──────── EXERCISE DATA
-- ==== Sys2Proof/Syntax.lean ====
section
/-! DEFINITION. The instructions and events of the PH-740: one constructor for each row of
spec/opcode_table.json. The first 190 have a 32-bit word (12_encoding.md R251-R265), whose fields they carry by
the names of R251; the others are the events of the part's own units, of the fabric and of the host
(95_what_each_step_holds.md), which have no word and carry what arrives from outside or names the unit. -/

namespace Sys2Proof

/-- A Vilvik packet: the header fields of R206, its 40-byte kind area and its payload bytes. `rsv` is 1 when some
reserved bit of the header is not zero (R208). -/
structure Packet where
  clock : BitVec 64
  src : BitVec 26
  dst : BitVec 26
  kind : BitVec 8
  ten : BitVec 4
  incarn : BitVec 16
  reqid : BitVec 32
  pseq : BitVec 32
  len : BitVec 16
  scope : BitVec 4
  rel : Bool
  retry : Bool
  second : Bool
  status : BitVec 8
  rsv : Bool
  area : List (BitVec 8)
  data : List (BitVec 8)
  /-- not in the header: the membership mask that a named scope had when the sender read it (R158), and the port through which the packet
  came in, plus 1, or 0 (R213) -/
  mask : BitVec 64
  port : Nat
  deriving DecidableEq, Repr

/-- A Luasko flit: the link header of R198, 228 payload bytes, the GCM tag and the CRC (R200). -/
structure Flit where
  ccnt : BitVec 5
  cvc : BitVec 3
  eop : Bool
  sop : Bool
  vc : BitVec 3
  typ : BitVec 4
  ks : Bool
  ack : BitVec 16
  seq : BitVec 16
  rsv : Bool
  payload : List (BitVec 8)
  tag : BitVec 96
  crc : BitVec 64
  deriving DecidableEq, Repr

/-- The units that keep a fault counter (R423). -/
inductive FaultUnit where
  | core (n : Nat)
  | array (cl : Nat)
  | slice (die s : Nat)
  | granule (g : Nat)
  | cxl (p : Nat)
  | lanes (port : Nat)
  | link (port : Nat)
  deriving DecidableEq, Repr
────────────────
◆ DESCRIPTION OF THE TASK:
Please transcribe the material above in full, keeping every character intact.

◆ YOUR RESPONSE:
-- ==== Sys2Proof/Syntax.lean ====
section
/-! DEFINITION. The instructions and events of the PH-740: one constructor for each row of
spec/opcode_table.json. The first 190 have a 32-bit word (12_encoding.md R251-R265), whose fields they carry by
the names of R251; the others are the events of the part's own units, of the fabric and of the host
(95_what_each_step_holds.md), which have no word and carry what arrives from outside or names the unit. -/

namespace Sys2Proof

/-- A Vilvik packet: the header fields of R206, its 40-byte kind area and its payload bytes. `rsv` is 1 when some
reserved bit of the header is not zero (R208). -/
structure Packet where
  clock : BitVec 64
  src : BitVec 26
  dst : BitVec 26
  kind : BitVec 8
  ten : BitVec 4
  incarn : BitVec 16
  reqid : BitVec 32
  pseq : BitVec 32
  len : BitVec 16
  scope : BitVec 4
  rel : Bool
  retry : Bool
  second : Bool
  status : BitVec 8
  rsv : Bool
  area : List (BitVec 8)
  data : List (BitVec 8)
  /-- not in the header: the membership mask that a named scope had when the sender read it (R158), and the port through which the packet
  came in, plus 1, or 0 (R213) -/
  mask : BitVec 64
  port : Nat
  deriving DecidableEq, Repr

/-- A Luasko flit: the link header of R198, 228 payload bytes, the GCM tag and the CRC (R200). -/
structure Flit where
  ccnt : BitVec 5
  cvc : BitVec 3
  eop : Bool
  sop : Bool
  vc : BitVec 3
  typ : BitVec 4
  ks : Bool
  ack : BitVec 16
  seq : BitVec 16
  rsv : Bool
  payload : List (BitVec 8)
  tag : BitVec 96
  crc : BitVec 64
  deriving DecidableEq, Repr

/-- The units that keep a fault counter (R423). -/
inductive FaultUnit where
  | core (n : Nat)
  | array (cl : Nat)
  | slice (die s : Nat)
  | granule (g : Nat)
  | cxl (p : Nat)
  | lanes (port : Nat)
  | link (port : Nat)
  deriving DecidableEq, Repr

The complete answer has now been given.